What to produce:
Exactly the lines from the top of the records below through the one containing "namespace Sys2Proof.Laws.EncodesItsRow" must be set down, with no line added or dropped.

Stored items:
-- ==== Sys2Proof/Laws/PerInstr.lean ====
section
/-! SUPPORT. Statements for all instructions, one lemma per constructor of `Instr`. `EncodesItsRow`: the word of an
instruction carries its opcode and passes the mask test of its row (30_encoding.md R66). -/

namespace Sys2Proof.Laws.EncodesItsRow

/-- The word of `i` has the opcode of `i` and zero in every field that is no operand of its format. -/
def Statement (i : Instr) : Prop := opField (encode i) = i.opcode.code ∧ encode i &&& i.opcode.mask = i.opcode.pattern

theorem newsession : Statement .newsession := ⟨by decide, by decide⟩
theorem rdstage : Statement .rdstage := ⟨by decide, by decide⟩
theorem rdfreq (s : Symbol) : Statement (.rdfreq s) := by
  simp [Statement, encode, Instr.opcode, mask_test_iff, assembleWord_eq, Opcode.format, Format.hasKA, Format.hasSA,
    Format.hasB, Format.hasF, Format.hasImm]
theorem count (n : Imm) : Statement (.count n) := by
  simp [Statement, encode, Instr.opcode, mask_test_iff, assembleWord_eq, Opcode.format, Format.hasKA, Format.hasSA,
    Format.hasB, Format.hasF, Format.hasImm]
theorem build : Statement .build := ⟨by decide, by decide⟩
theorem gencodes : Statement .gencodes := ⟨by decide, by decide⟩
theorem canon : Statement .canon := ⟨by decide, by decide⟩
theorem encode (f : Bool) (n : Imm) : Statement (.encode f n) := by
  simp [Statement, Sys2Proof.encode, Instr.opcode, mask_test_iff, assembleWord_eq, Opcode.format, Format.hasKA,
    Format.hasSA, Format.hasB, Format.hasF, Format.hasImm]
theorem bsclr : Statement .bsclr := ⟨by decide, by decide⟩
theorem bsappb (b : Bool) : Statement (.bsappb b) := by
  simp [Statement, Sys2Proof.encode, Instr.opcode, mask_test_iff, assembleWord_eq, Opcode.format, Format.hasKA,
    Format.hasSA, Format.hasB, Format.hasF, Format.hasImm]

/-- Formats `S` and `SI` in one place. -/
theorem formatSI_row (o : Opcode) (a : Selector) (n : Imm) (hk : o.format.hasKA = true) (hs : o.format.hasSA = true)
    (hn : o.format.hasImm = true ∨ n = 0) : opField (formatSI o a n) = o.code ∧ formatSI o a n &&& o.mask = o.pattern := by
  simp only [mask_test_iff, formatSI, assembleWord_eq, opField_fieldsWord, kaField_fieldsWord, saField_fieldsWord,
    kbField_fieldsWord, sbField_fieldsWord, fField_fieldsWord, rsvField_fieldsWord, immField_fieldsWord, hk, hs]
  rcases hn with hn | hn <;> simp [hn]

theorem bsapps (a : Selector) : Statement (.bsapps a) := formatSI_row .bsapps a 0 rfl rfl (.inr rfl)
theorem bsbit (a : Selector) (i : Imm) : Statement (.bsbit a i) := formatSI_row .bsbit a i rfl rfl (.inl rfl)
theorem bslen (a : Selector) : Statement (.bslen a) := formatSI_row .bslen a 0 rfl rfl (.inr rfl)
theorem bsbytes (a : Selector) : Statement (.bsbytes a) := formatSI_row .bsbytes a 0 rfl rfl (.inr rfl)
theorem bsbin (a : Selector) : Statement (.bsbin a) := formatSI_row .bsbin a 0 rfl rfl (.inr rfl)
theorem bshex (a : Selector) (limit : Imm) : Statement (.bshex a limit) := formatSI_row .bshex a limit rfl rfl (.inl rfl)
theorem bseq (a b : Selector) : Statement (.bseq a b) := by
  simp [Statement, Sys2Proof.encode, Instr.opcode, mask_test_iff, assembleWord_eq, Opcode.format, Format.hasKA,
    Format.hasSA, Format.hasB, Format.hasF, Format.hasImm]

end Sys2Proof.Laws.EncodesItsRow
end

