-- ==== Sys2Proof/Tests/Slice0.lean ====
section
/-! SUPPORT. Tests: words written out from 30_encoding.md R61 and R66 and one step of each command on the
examples of the spec, and a state that meets the premises of each statement. -/

open Sys2Proof Sys2Proof.Machine

namespace Sys2Proof.Tests

set_option Elab.async false

/-! ## Helpers -/

/-- The next state of an outcome. -/
def stateAfter : Outcome → Option State
  | .next t => some t
  | .fault _ => none
  | .refused _ => none

/-- The response a command gives. -/
def answer (i : Instr) (s : State) : Option Response := (stateAfter (exec i s)).bind fun t => t.responses.head?

/-- Part of the state after a command. -/
def after {α : Type} (i : Instr) (s : State) (g : State → α) : Option α := (stateAfter (exec i s)).map g

/-- A code table as bits. -/
def tableBits (t : Sparse BitSeq) : List (Nat × List Bool) := t.map fun e => (e.1, e.2.bits)

/-- `"AAAABBBCCCDDEEF"`, the text of the source's scenario (44_encoder.md R136). -/
def scenarioText : List Byte :=
  [0x41, 0x41, 0x41, 0x41, 0x42, 0x42, 0x42, 0x43, 0x43, 0x43, 0x44, 0x44, 0x45, 0x45, 0x46]

/-- Its counts (R136). -/
def scenarioFreq : Sparse Freq := [(65, 4), (66, 3), (67, 3), (68, 2), (69, 2), (70, 1)]

/-- Its leaves and its merges (42_tree_builder.md R104). -/
def scenarioNode : Sparse Node :=
  [(0, .leaf 65 4 0), (1, .leaf 66 3 1), (2, .leaf 67 3 2), (3, .leaf 68 2 3), (4, .leaf 69 2 4), (5, .leaf 70 1 5),
    (6, .internal 3 6 5 3), (7, .internal 5 7 4 1), (8, .internal 6 8 2 6), (9, .internal 9 9 0 7),
    (10, .internal 15 10 8 9)]

/-- `A=10, B=111, C=00, D=011, E=110, F=010` (R136). -/
def scenarioRaw : Sparse BitSeq :=
  [(65, .ofBits [true, false]), (66, .ofBits [true, true, true]), (67, .ofBits [false, false]),
    (68, .ofBits [false, true, true]), (69, .ofBits [true, true, false]), (70, .ofBits [false, true, false])]

/-- `A=00, B=100, C=01, D=101, E=110, F=111` (R136). -/
def scenarioCan : Sparse BitSeq :=
  [(65, .ofBits [false, false]), (66, .ofBits [true, false, false]), (67, .ofBits [false, true]),
    (68, .ofBits [true, false, true]), (69, .ofBits [true, true, false]), (70, .ofBits [true, true, true])]

/-- The scenario at `FrequenciesCounted`. -/
def counted : State := { State.reset with stage := .frequenciesCounted, nsym := 6, freq := scenarioFreq }

/-- The scenario at `TreeBuilt`. -/
def built : State := { counted with stage := .treeBuilt, node := scenarioNode, root := 10 }

/-- The scenario at `RawCodesGenerated`. -/
def coded : State := { counted with stage := .rawCodesGenerated, raw := scenarioRaw }

/-- The scenario at `CanonicalCodesGenerated`, the text delivered again. -/
def canonical : State := { coded with stage := .canonicalCodesGenerated, can := scenarioCan, tin := scenarioText }

/-- The scenario at `Encoded`: 38 bits, bytes `00 92 2B 6E DC` (R136). -/
def encoded : State :=
  { canonical with stage := .encoded, tin := [], out := ⟨38, [(1, 0x92), (2, 0x2B), (3, 0x6E), (4, 0xDC)]⟩ }

/-- `"AAAA"` at `FrequenciesCounted`. -/
def loneCounted : State := { State.reset with stage := .frequenciesCounted, nsym := 1, freq := [(65, 4)] }

/-- `"AAAA"` at `TreeBuilt` (42_tree_builder.md R106). -/
def loneBuilt : State := { loneCounted with stage := .treeBuilt, node := [(0, .leaf 65 4 0)] }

The completed task:
-- ==== Sys2Proof/Laws/PerInstr.lean ====
section
/-! SUPPORT. Statements for all instructions, one lemma per constructor of `Instr`. `EncodesItsRow`: the word of an
instruction carries its opcode and passes the mask test of its row (30_encoding.md R66). -/

namespace Sys2Proof.Laws.EncodesItsRow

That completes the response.